Proof of Finiteness of a simple extension field

Question

I need to prove that

$a \in K $ is algebraic over the field F if and only if $[F(a):F] < \infty$

where K is an extension of the field F.

Answer 1

Proof: (=>) Let a $\in$ K be algebraic over F where K is the extension field of F. Since $a$ is algebraic over F, $a$ is a root of some nonzero polynomial f(X) $\in$ F[X] such that f(a) = 0. According to the corollary of "Fundamental Theorem of Kronecker" which states:

"If f(X) $\in$ F[X], then there exists a finite extension K of F where f(X) has a root. Moreover; [K:F] $\le $ deg(f(X))"
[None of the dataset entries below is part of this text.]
/-- PERLIVE (R173). -/
def State.perlive (s : State) (c : Nat) : Nat := s.f (Reg.PWM.PERLIVE c) 19 0
/-- CFG.CTR: edge-aligned counter. -/
def State.edgeAligned (s : State) (c : Nat) : Bool := s.b (Reg.PWM.CFG c) 12
/-- H = floor(PERLIVE / 2) (R173). -/
def State.half (s : State) (c : Nat) : Nat := s.perlive c / 2
/-- Length of the running period (R173). -/
def State.pwmPeriod (s : State) (c : Nat) : Nat := if s.edgeAligned c then s.perlive c else 2 * s.half c

/-- COUNT.VAL and COUNT.DIR at the current edge (R173). -/
def State.pwmCount (s : State) (c : Nat) : Nat × Bool :=
  if (s.pwm c).run then
    let t := (s.now - (s.pwm c).valley) % (if s.pwmPeriod c = 0 then 1 else s.pwmPeriod c)
    if s.edgeAligned c then (t, false)
    else if t ≤ s.half c then (t, false) else (2 * s.half c - t, true)
  else (0, false)

/-- The COUNT register as read (R173). -/
def State.countWord (s : State) (c : Nat) : Word :=
  let r := s.pwmCount c
  BitVec.ofNat 32 (b2n r.2 * 2 ^ 31 + b2n (s.pwm c).run * 2 ^ 30 + r.1)

/-- PWM.OUT from the legs: which outputs are on and which drive (R54, R185). -/
def pwmShowOut (c : Nat) (s : State) : State :=
  let on := [0, 1, 2].foldl (fun w n => w + b2n (s.leg c n).onH * 2 ^ (2 * n) + b2n (s.leg c n).onL * 2 ^ (2 * n + 1)) 0
  let drv := [0, 1, 2].foldl (fun w n => w + b2n ((s.pwm c).driving && s.legOn c n) * 3 * 2 ^ (2 * n)) 0
  s.setReg (Reg.PWM.OUT c) (BitVec.ofNat 32 (drv * 64 + on))

/-- All outputs to high impedance (R55); a leg restarts its own periods when they resume (R185). -/
def pwmRelease (c : Nat) (s : State) : State :=
  let p := s.pwm c
  pwmShowOut c (s.setPwm c { p with
    driving := false,
    legs := p.legs.map (fun l => { l with onH := false, onL := false, dt := none, nextStart := none, offAt := none }) })

/-- Re-judge R54 after anything it depends on has changed (R55, R185). -/
def pwmRecheck (c : Nat) (s : State) : State :=
  let p := s.pwm c
  let ok := s.outCond c
  if ok == p.cond then s
  else if ok then s.setPwm c { p with cond := true, condAt := s.now }
  else pwmRelease c (s.setPwm c { p with cond := false })

/-- A turn-on whose dead time has passed before edge `t` has happened (R183). -/
def legSettle (t : Nat) (l : LegSt) : LegSt :=
  match l.dt with
  | some d => if d.due < t then { l with dt := none, onH := l.onH || d.high, onL := l.onL || !d.high, frac := d.frac } else l
  | none => l

/-- The high-side target of leg `n` changes at edge `t` with `frac` delay-line steps: the other side turns off, its own side waits for its dead time, a pending turn-on is swallowed, blanking opens on a launched edge (R177, R178, R183, R189). -/
def legTarget (c n : Nat) (on : Bool) (t frac : Nat) (s : State) : State :=
  let l := legSettle t (s.leg c n)
  if l.target == on then s
  else
    let swallow := l.dt.isSome
    let launched := if on then l.onL else l.onH
    let delay := if on then s.f (Reg.PWM.DT c n) 11 0 else s.f (Reg.PWM.DT c n) 27 16
    let may := (s.pwm c).driving && s.legOn c n && (on || !s.b (Reg.PWM.LEGCFG c n) 2)
    let l := { l with
      target := on, onH := l.onH && on, onL := l.onL && !on,
      frac := if launched then frac else l.frac,
      dt := if may then some ⟨on, t + delay, frac⟩ else none,
      blankUntil := if launched then t + s.f (Reg.PWM.LEGCFG c n) 26 16 else l.blankUntil }
    let s := pwmShowOut c (s.setLeg c n l)
    if swallow then s.setStatBit (Reg.PWM.page c) 0 else s

/-- DEAD_TIME_END: the pending turn-on of leg `n` takes place and blanking restarts (R183, R189). -/
def legTurnOn (c n : Nat) (s : State) : State :=
  match (s.leg c n).dt with
  | none => s
  | some d =>
    let s := s.moveTo d.due
    let l := s.leg c n
    pwmShowOut c (s.setLeg c n { l with
      dt := none, onH := l.onH || d.high, onL := l.onL || !d.high, frac := d.frac,
      blankUntil := d.due + s.f (Reg.PWM.LEGCFG c n) 26 16 })

/-- Leg mode: FIXED 0, VON 1, VOFF 2; a drive axis is FIXED (R176). -/
def State.legMode (s : State) (c n : Nat) : Nat := if s.mode c = 2 then s.f (Reg.PWM.LEGCFG c n) 1 0 else 0

/-- Live compare of leg `n`: whole CCLK and eighths (R177). -/
def State.cmpInt (s : State) (c n : Nat) : Nat := s.lf (Reg.PWM.CMP c n) 22 3
def State.cmpFrac (s : State) (c n : Nat) : Nat := s.lf (Reg.PWM.CMP c n) 2 0

/-- The pending target change of a FIXED leg in the running half: launch edge, steps, new target (R177-R179). -/
def State.fixedChange (s : State) (c n : Nat) : Option (Nat × Nat × Bool) :=
  let p := s.pwm c
  let i := s.cmpInt c n
  let fr := s.cmpFrac c n
  let raw : Option (Nat × Nat × Bool) :=
    if s.edgeAligned c then (if i < s.perlive c then some (p.valley + i, fr, true) else none)
    else if p.falling then
      if i < s.half c then
        (if fr = 0 then (if i = 0 then none else some (p.valley + 2 * s.half c - i, 0, false))
         else some (p.valley + 2 * s.half c - i - 1, 8 - fr, false))
      else none
    else if i < s.half c then some (p.valley + i, fr, true) else none
  if (s.leg c n).changed then none
  else raw.map (fun r => if p.xferAt ≠ 0 ∧ r.1 ≤ p.xferAt then (p.xferAt + 1, 0, r.2.2) else r)

/-- The ramp of comparator `n` restarts at a period start of its leg, latching START and SLOPE (R129, R130). -/
def rampReload (c n : Nat) (s : State) : State :=
  if s.mode c = 2 ∧ s.legOn c n ∧ s.b (Reg.CMP.CFG c n) 11 then
    let st := s.ch c
    s.setCh c { st with cmp := { st.cmp with ramp := lput st.cmp.ramp n (some ⟨s.f (Reg.CMP.RAMP c n) 25 16, s.f (Reg.CMP.RAMP c n) 15 0, s.now⟩) } }
  else s

/-- LEG_PERIOD_START of a VON or VOFF leg: latch VA and VB, turn the target on unless VA is 0, plan the end of the on-time (R180, R181). -/
def legPeriod (c n : Nat) (s : State) : State :=
  match (s.leg c n).nextStart with
  | none => s
  | some t =>
    let s := s.moveTo t
    let m := s.legMode c n
    let va := s.f (Reg.PWM.VA c n) 19 0
    let vb := s.f (Reg.PWM.VB c n) 19 0
    let s := if va = 0 then legTarget c n false t 0 s else legTarget c n true t 0 s
    let l := s.leg c n
    let s := s.setLeg c n { l with
      va := va, vb := vb,
      offAt := if va = 0 then none else if m = 2 then some (t + va) else if va < vb then some (t + va) else none,
      nextStart := if m = 1 then some (t + vb) else if va = 0 then some (t + vb) else none }
    rampReload c n s

/-- The on-time of a VOFF leg ends at edge `t` (R181). -/
def voffEnd (c n t : Nat) (s : State) : State :=
  let s := legTarget c n false t 0 s
  let l := s.leg c n
  s.setLeg c n { l with offAt := none, nextStart := some (t + l.vb) }

/-- ON_TIME_END: TON of a VON leg or TONMAX of a VOFF leg (R180, R181). -/
def legOnEnd (c n : Nat) (s : State) : State :=
  match (s.leg c n).offAt with
  | none => s
  | some t =>
    let s := s.moveTo t
    if s.legMode c n = 2 then (voffEnd c n t s).setStatBit (Reg.PWM.page c) 1
    else
      let s := legTarget c n false t 0 s
      s.setLeg c n { s.leg c n with offAt := none }

/-- LEG_END: the comparator of a VOFF leg ends the on-time at the next edge while its blanking window is closed (R125, R181). -/
def cmpLegEnd (c n : Nat) (s : State) : State :=
  let cfg := s.reg (Reg.CMP.CFG c n)
  let selfTest := bitsOf cfg.toNat 19 15 ≠ 0
  if n < 3 ∧ bitOf cfg.toNat 10 ∧ ¬selfTest ∧ s.mode c = 2 ∧ s.legOn c n ∧ s.legMode c n = 2 ∧ s.b (Reg.CMP.RAW c) n
     ∧ (s.leg c n).target ∧ (s.leg c n).offAt.isSome ∧ (s.leg c n).blankUntil ≤ s.now then voffEnd c n (s.now + 1) s
  else s

/-- Some enabled leg's blanking window is open (R189, R190). -/
def State.blankOpen (s : State) (c : Nat) : Bool :=
  [0, 1, 2].any (fun n => s.legOn c n && decide (s.now < (s.leg c n).blankUntil))

/-- Largest BLANK of the enabled legs (R190). -/
def State.blankMax (s : State) (c : Nat) : Nat :=
  [0, 1, 2].foldl (fun m n => if s.legOn c n then max m (s.f (Reg.PWM.LEGCFG c n) 26 16) else m) 0

/-- The active, unblanked level of trip source `i` (R191, R127, R195). -/
def State.tripLevel (s : State) (c i : Nat) : Bool :=
  let t := s.trip c
  if i = 0 then t.qualA && (s.mode c == 0 || s.b (Reg.TRIP.CFG c) 0)
  else if i = 1 then t.qualB && (s.mode c == 0 || s.b (Reg.TRIP.CFG c) 1)
  else if i < 12 then
    let n := if i < 7 then i - 2 else i - 7
    let cfg := s.reg (Reg.CMP.CFG c n)
    bitOf cfg.toNat (if i < 7 then 8 else 9) && bitsOf cfg.toNat 19 15 == 0 && s.b (Reg.CMP.RAW c) (if i < 7 then n else 5 + n)
  else false

/-- TRIP.SRC as read. -/
def State.tripSrc (s : State) (c : Nat) : Nat := (List.range 13).foldl (fun w i => w + b2n (s.tripLevel c i) * 2 ^ i) 0

/-- A trip latches from a LATCH of zero (R193, R212). -/
def tripLatch (c mask : Nat) (s : State) : State :=
  let t := s.trip c
  let cnt := s.pwmCount c
  let p := s.pwm c
  let s := s.setPwm c { p with legs := p.legs.map (fun l => { l with blankUntil := 0 }) }
  let s := s.setTrip c { t with tripped := true, waitValley := false }
  let s := s.setF (Reg.CHAN.STATUS c) 30 30 1
  let s := s.chanEvent c 26
  let s := s.setStatBit (Reg.TRIP.page c) 0
  let s := s.setReg (Reg.TRIP.FIRST c) (BitVec.ofNat 32 (0x80000000 + mask))
  let s := s.setReg (Reg.TRIP.FIRSTCNT c) (BitVec.ofNat 32 (b2n cnt.2 * 2 ^ 31 + cnt.1))
  let s := s.cntAdd (Reg.TRIP.TRIPCNT c) 31 0 1 true
  let s := pwmRecheck c s
  if s.b (Reg.CHISEL.CFG c) 15 then (s.hwUpd (Reg.CHISEL.INTD c) 23 0 0).hwUpd (Reg.CHISEL.INTQ c) 23 0 0 else s

/-- Judge every trip source at this edge; `sw` is the software source (R190, R191, R193, R195, R196). -/
def tripJudge (c : Nat) (sw : Bool) (s : State) : State :=
  let t := s.trip c
  let since := (List.range 13).map (fun i => if s.tripLevel c i then some ((lget none t.since i).getD s.now) else none)
  let s := s.setTrip c { t with since := since }
  if s.mode c = 0 ∨ s.off (Reg.TRIP.page c) then s
  else
    let blanked := !t.tripped && s.blankOpen c
    let ignored := fun i => blanked && s.b (Reg.TRIP.BLANKEN c) i &&
      (match lget none since i with
       | some e => decide (s.now < e + s.blankMax c)
       | none => true)
    let mask := (List.range 13).foldl (fun w i => w + b2n ((s.tripLevel c i || (i == 12 && sw)) && !ignored i) * 2 ^ i) 0
    if mask = 0 then s
    else
      let old := s.f (Reg.TRIP.LATCH c) 12 0
      let s := s.hwSet (Reg.TRIP.LATCH c) (BitVec.ofNat 32 mask)
      if old = 0 then tripLatch c mask s else s

/-- Synchronised pin level `k` (0 TRIPA, 1 TRIPB) is active at the polarity of CFG (R192). -/
def State.pinActive (s : State) (c k : Nat) : Bool :=
  let l := if k = 0 then (s.trip c).lvlA else (s.trip c).lvlB
  l != s.b (Reg.TRIP.CFG c) (2 + k)

/-- Qualification of pin `k` starts, or its qualified level ends (R192). -/
def tripPinStart (c k t : Nat) (s : State) : State :=
  let tr := s.trip c
  if s.pinActive c k then
    (if k = 0 then s.setTrip c { tr with firstA := some t } else s.setTrip c { tr with firstB := some t })
  else tripJudge c false
    (if k = 0 then s.setTrip c { tr with firstA := none, qualA := false } else s.setTrip c { tr with firstB := none, qualB := false })

/-- TRIP_PIN_CHANGE: TRIPA (0) or TRIPB (1) takes level `lvl` (R58, R192). -/
def tripPin (c k : Nat) (lvl : Bool) (s : State) : State :=
  let tr := s.trip c
  let was := s.pinActive c k
  let s := s.setTrip c (if k = 0 then { tr with lvlA := lvl } else { tr with lvlB := lvl })
  let s := s.setPin c k lvl
  if s.off (Reg.TRIP.page c) then s
  else if s.pinActive c k == was then s else tripPinStart c k s.now s

/-- TRIP_QUALIFY: the pin has been active for FILT edges (R192, R195). -/
def tripQualify (c k : Nat) (s : State) : State :=
  let tr := s.trip c
  match (if k = 0 then tr.firstA else tr.firstB) with
  | none => s
  | some t =>
    let s := s.moveTo (t + s.f (Reg.TRIP.CFG c) (15 + 8 * k) (8 + 8 * k))
    let s := s.setTrip c (if k = 0 then { tr with firstA := none, qualA := true } else { tr with firstB := none, qualB := true })
    let s := if s.mode c = 0 then s.setStatBit (Reg.CHAN.page c) 2 else s
    tripJudge c false s

/-- The effect of a CFG write on qualification: it starts afresh (R196). -/
def tripRestart (c : Nat) (s : State) : State :=
  let tr := s.trip c
  let fa := if s.pinActive c 0 then some (s.now + 1) else none
  let fb := if s.pinActive c 1 then some (s.now + 1) else none
  tripJudge c false (s.setTrip c { tr with qualA := false, qualB := false, firstA := fa, firstB := fb })

/-- A write of ones to LATCH: the bits clear unless their cause persists; with LATCH 0 the trip waits for a valley (R194). -/
def tripClear (c : Nat) (bits : Word) (s : State) : State :=
  let a := Reg.TRIP.LATCH c
  let keep := (s.log.hw.lookup a).getD 0#32
  let s := s.setReg a (s.reg a &&& ~~~(bits &&& ~~~keep))
  let act := (List.range 12).foldl (fun w i => w + b2n (s.tripLevel c i) * 2 ^ i) 0
  let s := if (s.trip c).tripped ∧ ¬(s.trip c).waitValley then s.setReg a (s.reg a ||| BitVec.ofNat 32 act) else s
  if (s.trip c).tripped ∧ s.reg a = 0#32 then s.setTrip c { s.trip c with waitValley := true } else s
We can say that the degree of simple extension of F, i.e. F(a), over F is limited by [F(a):F]$\le$ deg(f(X))=n. So as n goes to infinity [F(a):F]$\lt \infty$

(<=) Let [F(a):F] = m $\le \infty$. Then $1, a, a^2, ..., a^m$ are vectors.

Claim: $1, a, a^2, ..., a^m$ are linearly dependent over F.

Proof: Let $\alpha_0 + \alpha_1 a + ..... + \alpha_m a^m = 0 $ . But there exists $\alpha_i \in$ F, not all zero since [F(a):F] = m. Therefore there exists a $p(X) = \alpha_0 + \alpha_1 x + ..... + \alpha_n x^n \in $F[X] such that p(a) = 0. Since there exists a $p(X)$ such that $p(a) = 0$ in F(a), $a$ is algebraic over F.

Answer 2

Hint 1

If $a$ is algebraic over $F$, and it is the root of a polynomial of degree $n$, then $[F(a):F] \le n$.

Hint 2

If $[F(a):F] = m < \infty$, then $1, a, a^2, \dots, a^m$ are $m+1$ vectors, and thus they are linearly dependent over $F$.